-- GIVEN RECORDS follows --

-- ==== Sys2Proof/Config.lean ====
section
/-! DEFINITION. What the spec leaves to the implementation, as constants without a body: nothing in Lean can evaluate
one or prove a value of it. -/

namespace Sys2Proof

set_option Elab.async false

/-- Bytes whose values the spec does not give: the signature of an attestation report (R395), whose key never leaves
the keel. The argument is the counter State.free (log 2). -/
opaque Config.freeByte : Nat → BitVec 8

/-- Whether a signature verifies under a fused key (R391): signer (0 Pramund root key, 1 owner key), signed bytes,
signature bytes. The spec gives the scheme and no key (log 5). -/
opaque Config.sigOk : Nat → List (BitVec 8) → List (BitVec 8) → Bool

/-- Where in its sail region a die kernel puts a new table of a replica: a frame number, taken modulo the region's size (R357,
R380). The argument is the counter State.free (log 25). -/
opaque Config.tableFrame : Nat → Nat

/-- Whether a module of another domain admits a Spar write (R401): its admit table is not part of this machine. The argument
is the counter State.free (log 24). -/
opaque Config.remoteAdmits : Nat → Bool

/-- The products (R16): KS16-MA, KS16-MB, and KS16-PA on a buyer's board. -/
inductive Product
  | ma | mb | pa
  deriving DecidableEq, Repr, Inhabited

/-- Which product a module is, by its index (log 30). -/
opaque Config.product : Nat → Product

/-- Bytes of memory that a board populates on the 8 channels of an I/O die of a KS16-PA (R16; log 30). -/
opaque Config.boardMemory : Nat → Nat

/-- Bytes of the capacity tier that an I/O die holds, as its memory controller reads them at bring-up (R16). -/
def Config.ioMemory (die : Nat) : Nat :=
  match Config.product (die / 32) with
  | .ma => 512 * 2 ^ 30
  | .mb => 256 * 2 ^ 30
  | .pa => Config.boardMemory die

/-- How many flits beyond the first one the buffer of a class and partition holds at a router port of a die: the spec gives ports
credits and no number (R315; log 102). -/
opaque Config.portRoom : Nat → Nat

/-- Base frame and frames of the sail region that the keel defines on a die (R379; log 30). -/
opaque Config.sailBase : Nat → Nat
opaque Config.sailFrames : Nat → Nat

end Sys2Proof
end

-- GIVEN RECORDS concluded --

» PROMPT:
Beginning with the line above that contains "signature bytes. The", copy each line exactly up to and including the line that contains "512 * 2 ^ 30", and go no further.

» COMPLETED EXERCISE:
signature bytes. The spec gives the scheme and no key (log 5). -/
opaque Config.sigOk : Nat → List (BitVec 8) → List (BitVec 8) → Bool

/-- Where in its sail region a die kernel puts a new table of a replica: a frame number, taken modulo the region's size (R357,
R380). The argument is the counter State.free (log 25). -/
opaque Config.tableFrame : Nat → Nat

/-- Whether a module of another domain admits a Spar write (R401): its admit table is not part of this machine. The argument
is the counter State.free (log 24). -/
opaque Config.remoteAdmits : Nat → Bool

/-- The products (R16): KS16-MA, KS16-MB, and KS16-PA on a buyer's board. -/
inductive Product
  | ma | mb | pa
  deriving DecidableEq, Repr, Inhabited

/-- Which product a module is, by its index (log 30). -/
opaque Config.product : Nat → Product

/-- Bytes of memory that a board populates on the 8 channels of an I/O die of a KS16-PA (R16; log 30). -/
opaque Config.boardMemory : Nat → Nat

/-- Bytes of the capacity tier that an I/O die holds, as its memory controller reads them at bring-up (R16). -/
def Config.ioMemory (die : Nat) : Nat :=
  match Config.product (die / 32) with
  | .ma => 512 * 2 ^ 30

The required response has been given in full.